I am not going to remind them. 

And now for some links:  
  • We were at the mall one morning earlier this week.  It's not uncommon to see young moms there, out with their babies in strollers -- sometimes by themselves, sometimes in pairs. I thought I'd seen everything the day I saw four moms with four strollers. 
    • Reader -- I had not. On this particular day, I encountered a group of moms with babies in strollers coming my way. TWELVE of them!!!  (I counted.)  12!!! Walking in a group, two or three abreast.  
    • (A while later, I saw another group of five!  Not sure if they had broken off from the earlier group I saw, or if this was an entirely different group??)
    • All I could think was that it was a good thing that I'm in a relatively good place these days. I mostly just shook my head in disbelief, texted dh (who also saw them, and thought it was hilarious) and... carried on.  Also that if this had been 20-25 years ago, it would have finished me off, sent me home immediately, and kept me away from the mall for weeks.(Progress?) 
    • (I also wondered whether this en masse outing had anything to do with the fact that it was just a few days before Voldemort Day/MDay??)  
  • Y.L. Wolfe absolutely nails it with her latest Substack piece at On the Outside: "Why This Childless Woman Chooses to Celebrate Mother's Day...Alone."  (Content warning:  Photo of mother & baby at the top of the page.)  A couple of excerpts:  
Don’t misunderstand - I absolutely believe mothers deserve a day of celebration and pampering. They deserve more than a day, in fact.
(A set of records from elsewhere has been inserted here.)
/-- R94: every byte has an effect; an illegal byte written to `CMD` only answers `ILLEGAL_CMD`, an
illegal byte written to `ECMD` does nothing. -/
def Obligations.IllegalBytesOnlyReport : Prop :=
  (∀ (s : State) (b : Byte), (∃ t, deliver (.hostCmd b) s = .next t) ∧
    ∃ t, deliver (.ctrlCmd b) s = .next t) ∧
  (∀ (s : State) (b : Byte), s.Running →
    (0x02 ≤ b ∧ b ≤ 0x0F ∨ 0x1C ≤ b ∧ b ≤ 0x1F ∨ 0x24 ≤ b ∧ b ≤ 0x2F ∨ 0x36 ≤ b ∧ b ≤ 0x3F ∨
      0x46 ≤ b ∧ b ≤ 0x4F ∨ 0x56 ≤ b ∧ b ≤ 0x5F ∨ 0x66 ≤ b ∧ b ≤ 0x6F ∨ 0x7C ≤ b ∧ b ≤ 0x7F ∨
      0x84 ≤ b ∧ b ≤ 0x8F ∨ 0x90 ≤ b) →
    deliver (.hostCmd b) s = .next (s.failed .illegalCmd)) ∧
  ∀ (s : State) (b : Byte), (b < 0x90 ∨ 0x97 < b) → deliver (.ctrlCmd b) s = .next s

/-- R16, R17, R22, R51: a step delivers the first pending event; a command byte that decodes on its
port runs exactly that operation; without an event nothing changes. That pending events are a list in
the state is the model's choice (log 1, log 2). -/
def Obligations.StepRunsTheDecodedCommand : Prop :=
  (∀ (s : State) (b : Byte) (i : Instr) (tail : List Byte) (rest : List Event),
    (s.inputs = .hostCmd b :: rest → decode .host [b] = .ok (i, tail) →
      step s = exec i { s with inputs := rest }) ∧
    (s.inputs = .ctrlCmd b :: rest → decode .controller [b] = .ok (i, tail) →
      step s = exec i { s with inputs := rest }) ∧
    (s.inputs = [] → step s = .next s)) ∧
  ∀ (s : State) (w : Nat) (i : Instr), decodeTableWord 8 w = some i →
    step (s.withFetchWord 8 w) = exec i s

/-- R93: a few rows of the opcode map, one of each unit, with the port that accepts them (R91). -/
def Obligations.OpcodeMapRows : Prop :=
  decode .host [0x00] = .ok (.nop, []) ∧ decode .host [0x17] = .ok (.bvGetbits, []) ∧
  decode .host [0x22] = .ok (.gcrEnc, []) ∧ decode .host [0x35] = .ok (.mfmClkbuf, []) ∧
  decode .host [0x41] = .ok (.c64Enctrk, []) ∧ decode .host [0x52] = .ok (.amiDecsec, []) ∧
  decode .host [0x65] = .ok (.dosSeekall, []) ∧ decode .host [0x79] = .ok (.dskInsert, []) ∧
  decode .host [0x83] = .ok (.anaXrun, []) ∧ decode .controller [0x96] = .ok (.engSetht, []) ∧
  decode .host [0x96] = .error (.illegal .host 0x96) ∧
  decode .controller [0x00] = .error (.illegal .controller 0x00)

/-- R90, R91, R93: decoding and encoding agree on both ports. A byte decodes to an operation exactly
when it is that operation's encoding and the port is the one that accepts it; the bytes after it are
handed back; every other byte is illegal by name. -/
def Obligations.DecodeAndEncodeAgree : Prop :=
  (∀ (p : Port) (i : Instr) (bs rest : List Byte),
    decode p bs = .ok (i, rest) ↔ bs = encode i ++ rest ∧ wellFormed p i = true) ∧
  ∀ (p : Port) (b : Byte) (rest : List Byte),
    (∀ i, encode i = [b] → i.port ≠ p) → decode p (b :: rest) = .error (.illegal p b)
But that doesn’t mean it has to come at the expense of other women or exist in a space that ignores any other woman’s life circumstances...

I believe women like me need the same thing that mothers ask for: space to take up, validation, and support. In the absence of getting that from a culture indifferent and sometimes hostile to women without children, then we must give it to ourselves.
When women in this position describe the hardest part, they rarely lead with the absence of children. The absence is familiar by the time they’re forty-five. They’ve been around it. They have, on most days, made some sort of working peace with it.

What they describe instead is something more like a slow, ambient erasure. The conversations at dinner parties drift to school catchments and they’re not in them. Their friends speak in shorthand about a life stage they don’t share. Their own parents go quiet about future grandchildren. They are, increasingly, in rooms that aren’t built for them, and the architecture of those rooms gets repeated until it begins to feel like the architecture of the world.